November
3, 2006
Cedar Waxwings
Absent
most of the summer, small flocks of Cedar Waxwings began showing up a couple of
weeks ago. They seem to have an
innate sense of when berries are beginning to ripen. I usually hear them first lisping little voices at the
upper range of human hearing.
Maybe we're only hearing part of what they say. After all, like it or not, bird calls
and songs were not designed for human ears, but for each other.
I watched
them last month in a small flock as they polished off the last of the
elderberries on a hillside above Jewel Lake on one of the last truly warm days
of October. In the low morning
sun, they presented an elegant profile, sleek and rakish with their swept-back
crests. Backlit by the sun, the
narrow
band on
each tail glowed bright yellow. In
the northeast, where waxwings feed on a certain planted honeysuckle (Lonicera
morrowii) which is rich in red pigments, the yellow band turns orange.
Last
year, waxwings in huge flocks attracted the attention of even the most casual
birders as they passed overhead with a whir of wings, often numbering in the
dozens, sometimes in the hundreds.
Even in small flocks, they favor close formations, fllying into a tree
as the tree itself was vacuuming them in, soon to eject them out again to
continue their roving.
When a
laden berry bush is sighted, they descend on fluttering wings, their
conversation of sibilant sounds quickening with the excitement of the
feast.

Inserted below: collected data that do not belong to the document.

theorem exec_drainComplete_of_unpeered (hp : s.dpx.st = .paired) (hside : (s.ins i).sideDone = false) (hpeer : s.dpx.peerDone.contains i = false) :
    exec (.drainComplete i) s = .next ((s.setIns i { s.ins i with sideDone := true }).twinSend 0 (doneBytes i) none) := by
  change execDrainComplete i s = _
  rw [execDrainComplete, s.live_of_running _ hs]
  simp only [State.drainEnd, hst, hdef, hwait, hfull, hdr, hup, hp, hside, hpeer, ne_eq, not_true_eq_false, decide_true, decide_false, Bool.not_true, Bool.not_false, Bool.and_self,
    Bool.or_self, Bool.false_eq_true, if_true, if_false]

end

theorem exec_resetDeferredAccept {s : State} {i : Nat} (hup : s.pupUp = true) (hdef : (s.ins i).deferred = true)
    (hw : s.work i (fun g => g = ((s.ins i).gen + 1) % 256) = 0) (hmb : (s.ins i).drainMb = none) :
    exec (.resetDeferredAccept i) s = .next (s.acceptReset i) := by
  change execResetDeferredAccept i s = _
  simp [execResetDeferredAccept, hup, hdef, hw, hmb]

/-! ### What a reset leaves of the parts it does not name -/

section
variable (s : State) (i : Nat)

theorem State.clearVvs_eng : (s.clearVvs i).eng = s.eng := foldl_keeps State.eng _ (by intros; rfl) _ _
theorem State.clearVvs_qps : (s.clearVvs i).inst.qps = s.inst.qps := foldl_keeps (fun t : State => t.inst.qps) _ (by intros; rfl) _ _

theorem State.clearBells_eng : (s.clearBells i).eng = s.eng := by
  unfold State.clearBells
  rw [foldl_keeps State.eng, foldl_keeps State.eng]
  all_goals intro t e; split <;> rfl

theorem State.qp_clearBells {k : Nat} (h : (s.qp k).bell = false) : (s.clearBells i).qp k = s.qp k := by
  unfold State.clearBells
  rw [foldl_keeps (fun t : State => t.qp k) _ (fun t e => by split <;> rfl)]
  refine List.foldlRecOn (motive := fun t : State => t.qp k = s.qp k) _ _ rfl fun t ht e _ => ?_
  split
  · next hbell =>
    have hne : k ≠ e := fun hk => by subst hk; rw [ht, h] at hbell; exact absurd hbell Bool.false_ne_true
    rw [State.qp_setQp_ne _ _ _ _ hne, ht]
  · exact ht

theorem State.releasePlan_eng : (s.releasePlan i).eng = s.eng := by
  unfold State.releasePlan
  dsimp only
  refine (foldl_keeps State.eng _ (fun t e => ?_) _ _).trans ?_
  · split <;> rfl
  · rw [foldl_keeps State.eng, foldl_keeps State.eng, foldl_keeps State.eng, foldl_keeps State.eng] <;> intros <;> rfl

theorem State.stopArray_inst : (s.stopArray i).1.inst = s.inst := by
  unfold State.stopArray
  dsimp only
  rw [foldl_keeps State.inst, foldl_keeps State.inst] <;> intros <;> rfl

theorem State.clearVats_inst : (s.clearVats i).inst = s.inst := foldl_keeps State.inst _ (by intros; rfl) _ _

theorem State.dropJobs_inst (w : Bool) : (s.dropJobs i w).1.inst = s.inst := by
  unfold State.dropJobs
  cases w
  all_goals dsimp only
  · rw [if_neg Bool.false_ne_true, foldl_keeps State.inst]
    intros; rfl
  · rw [if_pos rfl, foldl_keeps State.inst, foldl_keeps State.inst] <;> intros <;> rfl

theorem State.output_inst (lp : Nat) (bs : List Byte) : (s.output lp bs).inst = s.inst := by
  unfold State.output
  split <;> rfl

theorem State.sendAbort_inst (l k : Nat) : (s.sendAbort l k).inst = s.inst := by
  unfold State.sendAbort
  dsimp only
  split
  · rfl
  · exact State.output_inst _ _ _

theorem State.drainLed_inst : (s.drainLed i).1.inst = s.inst := by
  unfold State.drainLed
  dsimp only
  rw [foldl_keeps State.inst _ (by intros; rfl), foldl_keeps State.inst]
  intro t l
  split
  · rfl
  · exact State.sendAbort_inst _ _ _

theorem State.ins_gen_finishReset : ((s.finishReset i).ins i).gen = (s.ins i).gen := by
  unfold State.finishReset
  dsimp only
  split
  · rw [State.ins_setIns_self]
  · split <;> rw [State.ins_setIns_self] <;> rfl

theorem State.finishReset_eng : (s.finishReset i).eng = (s.emptyKeys i).eng := by
  unfold State.finishReset
  dsimp only
  split
  · rw [State.setIns_eng, State.releasePlan_eng, State.clearBells_eng, State.clearVvs_eng]
  · split <;> rw [State.setIns_eng, State.clearBells_eng, State.clearVvs_eng]

theorem State.key_emptyKeys {k : Nat} (h : k ∈ (s.ins i).plan.slots) : (s.emptyKeys i).key k = none := by
  have hfold : ∀ (ks : List Nat) (t : State), k ∈ ks ∨ t.key k = none → (ks.foldl (fun t k => t.setKey k none) t).key k = none := by
    intro ks
    induction ks with
    | nil => simp
    | cons a ks ih =>
      intro t ht
      refine ih _ ?_
      by_cases hk : k = a
      · subst hk
        exact Or.inr (State.key_setKey_self _ _ _)
      · rw [State.key_setKey_ne _ _ _ _ hk]
        simpa [hk] using ht
  exact hfold _ _ (Or.inl h)

theorem State.key_finishReset {k : Nat} (h : k ∈ (s.ins i).plan.slots) : (s.finishReset i).key k = none := by
  rw [State.key, State.finishReset_eng]
  exact s.key_emptyKeys i h

end

/-- The generation number that the acceptance of a reset gives (R620). -/
theorem State.ins_gen_acceptReset (s : State) (i : Nat) : ((s.acceptReset i).ins i).gen = ((s.ins i).gen + 1) % 256 := by
  unfold State.acceptReset
  dsimp only
  split
  · rw [State.ins_setIns_self]
  · rw [State.ins_gen_finishReset, State.ins_setIns_self]

theorem Qp.afterReset_afterReset (x : Qp) : x.afterReset.afterReset = x.afterReset := rfl

theorem State.qp_foldl_afterReset (k : Nat) (qs : List Nat) : ∀ s : State,
    (qs.foldl (fun t q => t.setQp q (t.qp q).afterReset) s).qp k = if k ∈ qs then (s.qp k).afterReset else s.qp k := by
  induction qs with
  | nil => simp
  | cons q qs ih =>
    intro s
    rw [List.foldl_cons, ih]
    by_cases hk : k = q
    · subst hk
      simp [Qp.afterReset_afterReset]
    · simp [hk, State.qp_setQp_ne]

theorem State.qp_acceptReset {s : State} {i k : Nat} (hfull : s.fullConf = true) (h : k ∈ (s.ins i).plan.qps) : (s.acceptReset i).qp k = (s.qp k).afterReset := by
  have hset : ∀ (t : State) (x : Inst), (t.setIns i x).qp k = t.qp k := fun _ _ => rfl
  have hinst : ∀ t u : State, t.inst = u.inst → t.qp k = u.qp k := fun t u e => by rw [State.qp, e]; rfl
  have hmarks : ∀ (ps : List Nat) (t : State), (ps.foldl (fun t h => if (t.part h).comp then t.setPart h { t.part h with comp := false } else t) t).qp k = t.qp k :=
    foldl_keeps (fun t : State => t.qp k) _ (fun t e => by split <;> rfl)
  have hreset := State.qp_foldl_afterReset k (s.ins i).plan.qps s
  rw [if_pos h] at hreset
  have hclear : ∀ t : State, (t.clearVvs i).qp k = t.qp k := fun t => by rw [State.qp, State.clearVvs_qps]; rfl
  unfold State.acceptReset
  simp only [hfull, if_true, hset]
  rw [hinst _ _ (State.drainLed_inst _ i), hinst _ _ (State.dropJobs_inst _ i _), hinst _ _ (State.clearVats_inst _ i), hinst _ _ (State.stopArray_inst _ i),
    State.qp_clearBells, hmarks, hclear, hreset]
  rw [hmarks, hclear, hreset]
  rfl

/-! ### The end of old work (R623) -/

/-- The ledger entries of work that goes on at endpoint e. -/
def State.epBusy (s : State) (e : Nat) : Bool := s.chan.led.any (fun l => decide (l.2.ep = e) && decide (l.2.st ≠ .free) && decide (l.2.st ≠ .retired))

theorem State.ep_foldl_return (p : Nat × Endp → Bool) (v : Nat) : ∀ (es : List (Nat × Endp)) (s : State),
    (es.foldl (fun t e => if p e then t.setEp e.1 {} else t) s).ep v = if es.any (fun e => decide (e.1 = v) && p e) then {} else s.ep v := by
  intro es
  induction es with
  | nil => simp
  | cons e es ih =>
    intro s
    rw [List.foldl_cons, ih, List.any_cons]
    by_cases hv : e.1 = v
    · subst hv
      cases p e <;> simp only [decide_true, Bool.true_and, Bool.true_or, Bool.false_or, Bool.false_eq_true, if_true, if_false, State.ep_setEp_self, ite_self]
    · cases p e <;> simp only [hv, decide_false, Bool.false_and, Bool.false_or, Bool.false_eq_true, if_true, if_false, State.ep_setEp_ne _ _ _ _ (Ne.symm hv)]

/-- The end of old work of instance i frees this entry of the endpoints. -/
def State.epReturns (s : State) (i : Nat) (e : Nat × Endp) : Bool :=
  decide (e.2.owner = some i) && !e.2.made && !(decide ((s.ins i).st ≠ .none) && (s.ins i).plan.epsL.contains e.1) && !s.epBusy e.1

/-- An endpoint that a removed plan held, once no entry of old work names it, is free. -/
theorem exec_oldWorkEnd {s : State} {i v : Nat} (hwf : Tab.wf {} s.chan.eps = true) (hplan : (s.ins i).st = .none ∨ (s.ins i).plan.epsL.contains v = false)
    (hown : (s.ep v).owner = some i) (hmade : (s.ep v).made = false) :
    ∃ u, exec (.oldWorkEnd i) s = .next u ∧ u.ep v = if s.epBusy v then s.ep v else {} := by
  have hne : s.ep v ≠ {} := fun h => by rw [h] at hown; exact absurd hown (by simp)
  have hmem : (v, s.ep v) ∈ s.chan.eps := Tab.mem_of_get_ne hne
  have hfree : (decide ((s.ins i).st ≠ .none) && (s.ins i).plan.epsL.contains v) = false := by
    rcases hplan with h | h
    · simp [h]
    · rw [h, Bool.and_false]
  have hreturns : s.epReturns i (v, s.ep v) = !s.epBusy v := by
    simp only [State.epReturns, hown, hmade, hfree, decide_true, Bool.not_false, Bool.and_self, Bool.true_and]
  have hany : s.chan.eps.any (fun e => decide (e.1 = v) && s.epReturns i e) = !s.epBusy v := by
    rw [← hreturns, Bool.eq_iff_iff, List.any_eq_true]
    refine ⟨fun ⟨e, he, hev⟩ => ?_, fun h => ⟨_, hmem, by simp [h]⟩⟩
    obtain ⟨hkey, hret⟩ := Bool.and_eq_true_iff.1 hev
    have hget : s.ep e.1 = e.2 := Tab.get_of_mem (Tab.nodup_keys hwf) he
    rwa [← of_decide_eq_true hkey, hget]
  refine ⟨_, rfl, (State.ep_foldl_return (s.epReturns i) v s.chan.eps s).trans ?_⟩
  rw [hany]
  cases s.epBusy v <;> rfl

/-- Settles O43: a doorbell, the refill of an epoch, a moderated vector, the end of a drain and a deferred reset by what each command does; then what a reset
leaves of the keys, the generation and the queue pairs, and the end of old work. -/
theorem queuesVectorsAndResetsGoOn : Obligations.QueuesVectorsAndResetsGoOn := by
  unfold Obligations.QueuesVectorsAndResetsGoOn
  intro s s2 q v i m bs x y w d s1
  refine ⟨fun hs => ⟨exec_completionRingPoll hs, fun hm he hr hk hb => ⟨exec_queueDoorbell_of_rung hs hm he hr hk hb, exec_queueDoorbell_of_rung hs hm he hr hk hb⟩⟩,
    exec_tokenRefill_of_not_due, fun he hr hwf hbs => ⟨_, exec_tokenRefill_of_due he hr, State.refilled_refill _, State.bk_refill hwf hbs⟩,
    fun hd hearly => (exec_vvecModerationExpiry hd).trans (congrArg _ (if_neg hearly.not_ge)), fun hd hdue => (exec_vvecModerationExpiry hd).trans (congrArg _ (if_pos hdue)),
    rfl, fun hup => ⟨fun hst hdef hwait hfull hdr hmb => ⟨fun hs => exec_drainComplete_of_over hs hup hst hdef hwait hfull hdr hmb,
        exec_drainComplete_of_unpeered (hup := hup) (hst := hst) (hdef := hdef) (hwait := hwait) (hfull := hfull) (hdr := hdr)⟩, exec_resetDeferredAccept hup⟩,
    ⟨fun k => s.key_finishReset i, s.ins_gen_acceptReset i, fun hfull k => State.qp_acceptReset hfull⟩, exec_oldWorkEnd⟩

end Sys2Proof.Machine
end

section
/-! PROOFS. The instance commands of the mailboxes (12 R583 to R592, R614, R620 to R625, 15 R723, R724, R726), each once it runs. -/

namespace Sys2Proof.Machine

section
variable {s : State} {m : Nat}

/-! ### The instance table and plans (R584, R586, R588) -/

theorem exec_instTable (h : s.runs m 0x0201 = true) : exec (.instTable m) s = .next (if s.liveInsts = [] then
    ({ s with inst := { s.inst with tableSize := s.mbP m 0 2, keepFull := false } } : State).mbDone m 0 [] else s.mbDone m 0x0504 []) := by
  change execInstTable m s = _
  by_cases hl : s.liveInsts = [] <;> simp [execInstTable, h, hl, scOk, scInstState]

/-- The state once instance i has been given the plan of mailbox m, with full buckets. -/
def State.planGiven (s : State) (m i : Nat) : State :=
  ((s.firstCreate.allot i (s.planOf m)).clearLog i).setIns i { st := .prepared, gen := (s.ins i).gen, plan := s.planOf m, bks := s.planBuckets m, arrWt := (s.planOf m).arrWt }

section
variable (h : s.runs m 0x0202 = true) (hi : s.mbInst m ≠ 0) (hst : (s.ins (s.mbInst m)).st = .none)
include h hi hst

theorem exec_instCreate_of_bad (hbad : s.planBad m = true) : exec (.instCreate m) s = .next (s.mbDone m 0x0502 []) := by
  change execInstCreate m s = _
  simp [execInstCreate, h, hi, hst, hbad, scPlanInvalid]

theorem exec_instCreate_of_taken (hok : s.planBad m = false) (ht : s.planTaken (s.planOf m) = true) : exec (.instCreate m) s = .next (s.mbDone m 0x0501 []) := by
  change execInstCreate m s = _
  simp [execInstCreate, h, hi, hst, hok, ht, scPoolEmpty]

theorem exec_instCreate_of_free (hok : s.planBad m = false) (ht : s.planTaken (s.planOf m) = false) : exec (.instCreate m) s =
    .next (({ s.planGiven m (s.mbInst m) with pup := { (s.planGiven m (s.mbInst m)).pup with maint := false } } : State).mbDone m 0 []) := by
  change execInstCreate m s = _
  simp only [execInstCreate, h, hi, hst, hok, ht, ne_eq, not_true_eq_false, decide_false, Bool.not_true, Bool.or_self, Bool.false_eq_true, if_false]
  rfl

end

/-! ### Queue pairs (R592, R724) -/

theorem exec_qpSetup_of_closed (h : s.runs m 0x0203 = true) (ho : s.setupOpen (s.mbInst m) = false) : exec (.qpSetup m) s = .next (s.mbDone m 0x0504 []) := by
  change execQpSetup m s = _
  simp [execQpSetup, h, ho, scInstState]

/-- The queue pair that mailbox m sets up for instance i. -/
def State.newQp (s : State) (m : Nat) : Qp :=
  { owner := some (s.mbInst m), made := true, kind := s.mbP m 4 1, sqlog := s.mbP m 5 1, cqlog := s.mbP m 6 1, sqbase := s.mbP m 8 8, cqbase := s.mbP m 16 8,
    tailptr := s.mbP m 24 8, headptr := s.mbP m 32 8, vvec := s.mbP m 40 4, ph := s.mbP m 44 2, bell := (s.qp (s.mbP m 0 4)).bell }

/-- A queue pair of kind 0 without a virtual vector. -/
theorem exec_qpSetup (h : s.runs m 0x0203 = true) (ho : s.setupOpen (s.mbInst m) = true) (hm : (s.qp (s.mbP m 0 4)).made = false)
    (hown : s.mayOwn (s.mbInst m) (s.qp (s.mbP m 0 4)).owner = true) (hsq : s.mbP m 8 8 % 2 ^ (6 + s.mbP m 5 1) = 0) (hcq : s.mbP m 16 8 % 2 ^ (5 + s.mbP m 6 1) = 0)
    (htail : s.mbP m 24 8 % 8 = 0) (hhead : s.mbP m 32 8 % 8 = 0) (hv : s.mbP m 40 4 = 0xFFFFFFFF) (hk : s.mbP m 4 1 = 0) :
    exec (.qpSetup m) s = .next ((s.setQp (s.mbP m 0 4) (s.newQp m)).mbDone m 0 []) := by
  change execQpSetup m s = _
  simp [execQpSetup, State.newQp, h, ho, hm, hown, hsq, hcq, htail, hhead, hv, hk, vvNone, scOk]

Sometimes they are in the
company of robins who also participate in these bacchanals. But robins, in contrast to the elegant,
graceful waxwings, appear bulky and even ungainly, prone to crashing into
nearby windows whether from inebriation or overexcitement, one can't be sure.
Waxwings
sitting in a row on a branch may pass a berry back and forth until the game
ends when one of them swallows it.
The passing of a berry back and forth is also part of the breeding
ritual between a male and female.
As the
most frugivorous (fruit-eating) of all North American birds whose diet consists
of at least 80% ripe fruit, their behavior resembles the tropical fruit eaters
who are also intensely social, traveling and feeding in large flocks and even
in nesting season maintaining loose groups. But waxwings themselves are one of a small species with only
three members the Cedar Waxwings of our climes, the more northerly Bohemian
Waxwings, and the Japanese Waxwings of eastern Asia.
The name
waxwing refers to the bright red waxy appendages that are often attached to the
tips of their secondary feathers which may have a role in attracting
mates. The 'cedar' part may refer
to their association with conifers, in particular junipers whose berries once
made up much of their diet before all the ornamental plants and orchards became
an important source of food and brought about an increase in their populations. Waxwings are most numerous in the Great
Lakes region and in the Northeast.
As a
mostly sedentary person with a small family, I have a special admiration for
these masked wanderers. The poet,
Robert Francis, liked them so well, that in his poem "Waxwings" he
imagines himself as one of them: "Four Tao philosophers as cedar waxwings
chat on a February berry bush in the sun, I am one." "To sun, to feast, and to
converse and all together for this I have abandoned all my other lives."